▸ **Collected data entries**
• • • •
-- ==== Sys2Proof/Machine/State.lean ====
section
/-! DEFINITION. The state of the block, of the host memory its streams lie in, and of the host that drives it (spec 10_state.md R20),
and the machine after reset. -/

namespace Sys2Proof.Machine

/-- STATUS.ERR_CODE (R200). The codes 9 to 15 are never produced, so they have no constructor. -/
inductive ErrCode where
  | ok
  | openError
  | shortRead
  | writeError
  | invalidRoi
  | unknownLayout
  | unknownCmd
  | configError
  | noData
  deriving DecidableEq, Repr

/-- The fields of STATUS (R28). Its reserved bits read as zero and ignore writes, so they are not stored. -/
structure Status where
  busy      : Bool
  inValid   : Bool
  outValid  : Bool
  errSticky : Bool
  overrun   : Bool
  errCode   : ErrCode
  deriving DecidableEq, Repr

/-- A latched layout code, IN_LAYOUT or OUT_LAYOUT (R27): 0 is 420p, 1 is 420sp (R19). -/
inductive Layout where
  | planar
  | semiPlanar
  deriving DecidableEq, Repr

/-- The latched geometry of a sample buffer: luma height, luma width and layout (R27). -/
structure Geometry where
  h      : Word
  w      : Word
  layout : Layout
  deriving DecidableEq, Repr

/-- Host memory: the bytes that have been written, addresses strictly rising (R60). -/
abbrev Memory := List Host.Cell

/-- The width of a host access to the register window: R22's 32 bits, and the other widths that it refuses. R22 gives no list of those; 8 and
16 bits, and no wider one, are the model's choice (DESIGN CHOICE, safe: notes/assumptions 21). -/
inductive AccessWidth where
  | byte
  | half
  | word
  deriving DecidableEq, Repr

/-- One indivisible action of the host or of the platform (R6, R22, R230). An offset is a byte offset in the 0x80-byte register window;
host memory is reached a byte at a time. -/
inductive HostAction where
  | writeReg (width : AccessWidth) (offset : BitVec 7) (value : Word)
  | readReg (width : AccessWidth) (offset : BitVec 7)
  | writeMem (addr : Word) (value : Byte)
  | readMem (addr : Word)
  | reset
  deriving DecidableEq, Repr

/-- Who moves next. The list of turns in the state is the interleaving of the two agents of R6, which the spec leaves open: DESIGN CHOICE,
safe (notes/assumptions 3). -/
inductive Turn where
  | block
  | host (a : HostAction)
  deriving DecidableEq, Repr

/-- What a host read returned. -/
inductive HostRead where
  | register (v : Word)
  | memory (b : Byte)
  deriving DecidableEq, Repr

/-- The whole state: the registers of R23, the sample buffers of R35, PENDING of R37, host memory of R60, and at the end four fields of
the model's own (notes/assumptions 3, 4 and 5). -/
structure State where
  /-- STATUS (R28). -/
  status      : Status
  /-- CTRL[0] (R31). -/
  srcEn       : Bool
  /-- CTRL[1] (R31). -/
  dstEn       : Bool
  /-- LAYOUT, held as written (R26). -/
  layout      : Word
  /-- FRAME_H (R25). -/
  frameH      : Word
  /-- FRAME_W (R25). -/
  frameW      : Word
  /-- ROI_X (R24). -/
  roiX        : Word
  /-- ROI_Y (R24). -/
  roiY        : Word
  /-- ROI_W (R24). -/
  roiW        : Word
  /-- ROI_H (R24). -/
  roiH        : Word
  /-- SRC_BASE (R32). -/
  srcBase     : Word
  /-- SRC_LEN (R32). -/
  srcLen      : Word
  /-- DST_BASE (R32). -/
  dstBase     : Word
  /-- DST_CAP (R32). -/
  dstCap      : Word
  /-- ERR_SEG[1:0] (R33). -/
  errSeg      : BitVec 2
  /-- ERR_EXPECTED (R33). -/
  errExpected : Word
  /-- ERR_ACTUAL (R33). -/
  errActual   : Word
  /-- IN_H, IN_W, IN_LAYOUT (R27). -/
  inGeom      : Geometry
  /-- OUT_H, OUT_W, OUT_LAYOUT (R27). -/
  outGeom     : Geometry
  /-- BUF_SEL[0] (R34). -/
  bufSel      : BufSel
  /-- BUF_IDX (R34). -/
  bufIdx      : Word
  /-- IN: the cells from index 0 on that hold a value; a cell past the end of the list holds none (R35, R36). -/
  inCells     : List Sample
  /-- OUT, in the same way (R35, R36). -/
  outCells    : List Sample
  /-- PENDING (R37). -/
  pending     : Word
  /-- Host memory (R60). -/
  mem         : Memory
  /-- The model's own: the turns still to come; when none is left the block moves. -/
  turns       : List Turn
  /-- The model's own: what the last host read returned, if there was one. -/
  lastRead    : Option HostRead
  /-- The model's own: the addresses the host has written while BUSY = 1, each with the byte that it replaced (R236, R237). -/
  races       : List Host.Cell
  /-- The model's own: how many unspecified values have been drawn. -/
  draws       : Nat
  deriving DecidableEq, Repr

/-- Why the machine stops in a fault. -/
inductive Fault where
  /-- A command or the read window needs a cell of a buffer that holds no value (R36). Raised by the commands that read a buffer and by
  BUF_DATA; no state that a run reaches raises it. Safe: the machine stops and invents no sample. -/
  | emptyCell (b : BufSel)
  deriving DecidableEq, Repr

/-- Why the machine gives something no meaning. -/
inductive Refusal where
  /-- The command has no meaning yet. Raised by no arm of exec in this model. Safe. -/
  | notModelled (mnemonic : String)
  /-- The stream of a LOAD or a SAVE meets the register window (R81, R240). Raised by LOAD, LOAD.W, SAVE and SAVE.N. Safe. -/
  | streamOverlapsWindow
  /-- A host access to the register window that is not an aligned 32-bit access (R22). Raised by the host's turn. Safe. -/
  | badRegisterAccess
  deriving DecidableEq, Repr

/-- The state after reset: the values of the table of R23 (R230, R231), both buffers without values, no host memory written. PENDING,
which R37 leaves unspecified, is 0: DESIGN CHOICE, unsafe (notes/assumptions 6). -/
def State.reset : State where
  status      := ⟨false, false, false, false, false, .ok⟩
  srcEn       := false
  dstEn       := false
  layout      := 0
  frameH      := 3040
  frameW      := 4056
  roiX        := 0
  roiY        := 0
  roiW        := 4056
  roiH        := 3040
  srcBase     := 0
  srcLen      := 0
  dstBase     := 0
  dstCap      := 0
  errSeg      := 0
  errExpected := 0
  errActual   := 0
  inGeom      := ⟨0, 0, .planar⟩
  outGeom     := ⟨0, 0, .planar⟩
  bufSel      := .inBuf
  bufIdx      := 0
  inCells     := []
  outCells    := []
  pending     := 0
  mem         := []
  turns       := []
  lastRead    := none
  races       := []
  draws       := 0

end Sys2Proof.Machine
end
• • • •
▸ **YOUR GOAL**
Copy out every line above where "command" is present.

▸ **RESPONSE**
  /-- A command or the read window needs a cell of a buffer that holds no value (R36). Raised by the commands that read a buffer and by
  /-- The command has no meaning yet. Raised by no arm of exec in this model. Safe. -/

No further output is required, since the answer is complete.